◆ **WHAT TO DO**
In full and without alteration, write out the lines below.

◆ **RECORDS FOR PROCESSING**

-- ==== Sys2Proof/Laws/OnlyCohRows.lean ====
section
/-! SUPPORT. What each operation of Machine/CohRows.lean can change: the parts of the state outside the list are as before. -/

set_option linter.all false

namespace Sys2Proof.Machine

theorem State.onArrival_only {l : List Comp} {s : State} {p : Pkt} {op : Op} {k : State → State} (hl : Comp.sub [.fab, .sites, .out] l = true) (hk_k : ∀ y0, State.onlyIn l y0 (k y0)) :
    State.onlyIn l s (State.onArrival s p op k) := by
  unfold State.onArrival
  repeat' (first
    | intro _
    | ((with_reducible refine Comp.sub_trans ?_ hl); exact rfl)
    | ((with_reducible apply Comp.sub_ok); exact rfl)
    | with_reducible apply State.onlyIn.refl
    | with_reducible assumption
    | with_reducible apply State.onlyIn.foldl
    | dsimp only
    | split
    | with_reducible apply State.onlyIn.step (State.unbindAll_only _)
    | with_reducible apply State.onlyIn.step (State.takePkt_only _ _)
    | with_reducible refine .trans ?_ (hk_k _))

theorem State.onArrival_onlyStep {l : List Comp} {s0 : State} {s : State} {p : Pkt} {op : Op} {k : State → State} (hl : Comp.sub [.fab, .sites, .out] l = true) (hk_k : ∀ y0, State.onlyIn l y0 (k y0)) (h0 : State.onlyIn l s0 s) :
    State.onlyIn l s0 (State.onArrival s p op k) := h0.trans (State.onArrival_only hl hk_k)

theorem State.atSlice_only (s : State) (p : Pkt) (ecc : BitVec 2) :
    State.onlyIn [.freeCtr, .regs, .fab, .ports, .boot, .unread, .out] s (State.atSlice s p ecc) := by
  unfold State.atSlice
  repeat' (first
    | intro _
    | ((with_reducible apply Comp.sub_ok); exact rfl)
    | with_reducible apply State.onlyIn.refl
    | with_reducible assumption
    | with_reducible apply State.onlyIn.foldl
    | dsimp only
    | split
    | with_reducible apply State.onlyIn.step (State.atProxy_only _ _ _)
    | with_reducible apply State.onlyIn.step (State.atHome_only _ _ _))

theorem execRdShared_only {p : Pkt} {ecc : BitVec 2} {s : State} {t1 : State} (h1 : execRdShared p ecc s = .next t1) :
    State.onlyIn [.freeCtr, .regs, .fab, .sites, .ports, .boot, .unread, .out] s t1 := by
  unfold execRdShared at h1
  repeat' (first | with_reducible apply atUnit_only h1 | with_reducible apply whenever_only h1 | with_reducible apply next_only h1 | (dsimp only at h1) | split at h1 | (simp only [reduceCtorEq] at h1; done))
  all_goals
    repeat' (first
      | intro _
      | ((with_reducible apply Comp.sub_ok); exact rfl)
      | with_reducible apply State.onlyIn.refl
      | with_reducible assumption
      | with_reducible apply State.onlyIn.foldl
      | dsimp only
      | split
      | with_reducible apply State.onlyIn.step (State.atSlice_only _ _ _)
      | with_reducible apply State.onArrival_onlyStep)

theorem execRdUnique_only {p : Pkt} {s : State} {t1 : State} (h1 : execRdUnique p s = .next t1) :
    State.onlyIn [.freeCtr, .regs, .fab, .sites, .ports, .boot, .unread, .out] s t1 := by
  unfold execRdUnique at h1
  repeat' (first | with_reducible apply atUnit_only h1 | with_reducible apply whenever_only h1 | with_reducible apply next_only h1 | (dsimp only at h1) | split at h1 | (simp only [reduceCtorEq] at h1; done))
  all_goals
    repeat' (first
      | intro _
      | ((with_reducible apply Comp.sub_ok); exact rfl)
      | with_reducible apply State.onlyIn.refl
      | with_reducible assumption
      | with_reducible apply State.onlyIn.foldl
      | dsimp only
      | split
      | with_reducible apply State.onlyIn.step (State.atSlice_only _ _ _)
      | with_reducible apply State.onArrival_onlyStep)

theorem execUpgrade_only {p : Pkt} {s : State} {t1 : State} (h1 : execUpgrade p s = .next t1) :
    State.onlyIn [.freeCtr, .regs, .fab, .sites, .ports, .boot, .unread, .out] s t1 := by
  unfold execUpgrade at h1
  repeat' (first | with_reducible apply atUnit_only h1 | with_reducible apply whenever_only h1 | with_reducible apply next_only h1 | (dsimp only at h1) | split at h1 | (simp only [reduceCtorEq] at h1; done))
  all_goals
    repeat' (first
      | intro _
      | ((with_reducible apply Comp.sub_ok); exact rfl)
      | with_reducible apply State.onlyIn.refl
      | with_reducible assumption
      | with_reducible apply State.onlyIn.foldl
      | dsimp only
      | split
      | with_reducible apply State.onlyIn.step (State.atSlice_only _ _ _)
      | with_reducible apply State.onArrival_onlyStep)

◆ **RESPONSE TO THIS TASK**
-- ==== Sys2Proof/Laws/OnlyCohRows.lean ====
section
/-! SUPPORT. What each operation of Machine/CohRows.lean can change: the parts of the state outside the list are as before. -/

set_option linter.all false

namespace Sys2Proof.Machine

theorem State.onArrival_only {l : List Comp} {s : State} {p : Pkt} {op : Op} {k : State → State} (hl : Comp.sub [.fab, .sites, .out] l = true) (hk_k : ∀ y0, State.onlyIn l y0 (k y0)) :
    State.onlyIn l s (State.onArrival s p op k) := by
  unfold State.onArrival
  repeat' (first
    | intro _
    | ((with_reducible refine Comp.sub_trans ?_ hl); exact rfl)
    | ((with_reducible apply Comp.sub_ok); exact rfl)
    | with_reducible apply State.onlyIn.refl
    | with_reducible assumption
    | with_reducible apply State.onlyIn.foldl
    | dsimp only
    | split
    | with_reducible apply State.onlyIn.step (State.unbindAll_only _)
    | with_reducible apply State.onlyIn.step (State.takePkt_only _ _)
    | with_reducible refine .trans ?_ (hk_k _))

theorem State.onArrival_onlyStep {l : List Comp} {s0 : State} {s : State} {p : Pkt} {op : Op} {k : State → State} (hl : Comp.sub [.fab, .sites, .out] l = true) (hk_k : ∀ y0, State.onlyIn l y0 (k y0)) (h0 : State.onlyIn l s0 s) :
    State.onlyIn l s0 (State.onArrival s p op k) := h0.trans (State.onArrival_only hl hk_k)

theorem State.atSlice_only (s : State) (p : Pkt) (ecc : BitVec 2) :
    State.onlyIn [.freeCtr, .regs, .fab, .ports, .boot, .unread, .out] s (State.atSlice s p ecc) := by
  unfold State.atSlice
  repeat' (first
    | intro _
    | ((with_reducible apply Comp.sub_ok); exact rfl)
    | with_reducible apply State.onlyIn.refl
    | with_reducible assumption
    | with_reducible apply State.onlyIn.foldl
    | dsimp only
    | split
    | with_reducible apply State.onlyIn.step (State.atProxy_only _ _ _)
    | with_reducible apply State.onlyIn.step (State.atHome_only _ _ _))

theorem execRdShared_only {p : Pkt} {ecc : BitVec 2} {s : State} {t1 : State} (h1 : execRdShared p ecc s = .next t1) :
    State.onlyIn [.freeCtr, .regs, .fab, .sites, .ports, .boot, .unread, .out] s t1 := by
  unfold execRdShared at h1
  repeat' (first | with_reducible apply atUnit_only h1 | with_reducible apply whenever_only h1 | with_reducible apply next_only h1 | (dsimp only at h1) | split at h1 | (simp only [reduceCtorEq] at h1; done))
  all_goals
    repeat' (first
      | intro _
      | ((with_reducible apply Comp.sub_ok); exact rfl)
      | with_reducible apply State.onlyIn.refl
      | with_reducible assumption
      | with_reducible apply State.onlyIn.foldl
      | dsimp only
      | split
      | with_reducible apply State.onlyIn.step (State.atSlice_only _ _ _)
      | with_reducible apply State.onArrival_onlyStep)

theorem execRdUnique_only {p : Pkt} {s : State} {t1 : State} (h1 : execRdUnique p s = .next t1) :
    State.onlyIn [.freeCtr, .regs, .fab, .sites, .ports, .boot, .unread, .out] s t1 := by
  unfold execRdUnique at h1
  repeat' (first | with_reducible apply atUnit_only h1 | with_reducible apply whenever_only h1 | with_reducible apply next_only h1 | (dsimp only at h1) | split at h1 | (simp only [reduceCtorEq] at h1; done))
  all_goals
    repeat' (first
      | intro _
      | ((with_reducible apply Comp.sub_ok); exact rfl)
      | with_reducible apply State.onlyIn.refl
      | with_reducible assumption
      | with_reducible apply State.onlyIn.foldl
      | dsimp only
      | split
      | with_reducible apply State.onlyIn.step (State.atSlice_only _ _ _)
      | with_reducible apply State.onArrival_onlyStep)

theorem execUpgrade_only {p : Pkt} {s : State} {t1 : State} (h1 : execUpgrade p s = .next t1) :
    State.onlyIn [.freeCtr, .regs, .fab, .sites, .ports, .boot, .unread, .out] s t1 := by
  unfold execUpgrade at h1
  repeat' (first | with_reducible apply atUnit_only h1 | with_reducible apply whenever_only h1 | with_reducible apply next_only h1 | (dsimp only at h1) | split at h1 | (simp only [reduceCtorEq] at h1; done))
  all_goals
    repeat' (first
      | intro _
      | ((with_reducible apply Comp.sub_ok); exact rfl)
      | with_reducible apply State.onlyIn.refl
      | with_reducible assumption
      | with_reducible apply State.onlyIn.foldl
      | dsimp only
      | split
      | with_reducible apply State.onlyIn.step (State.atSlice_only _ _ _)
      | with_reducible apply State.onArrival_onlyStep)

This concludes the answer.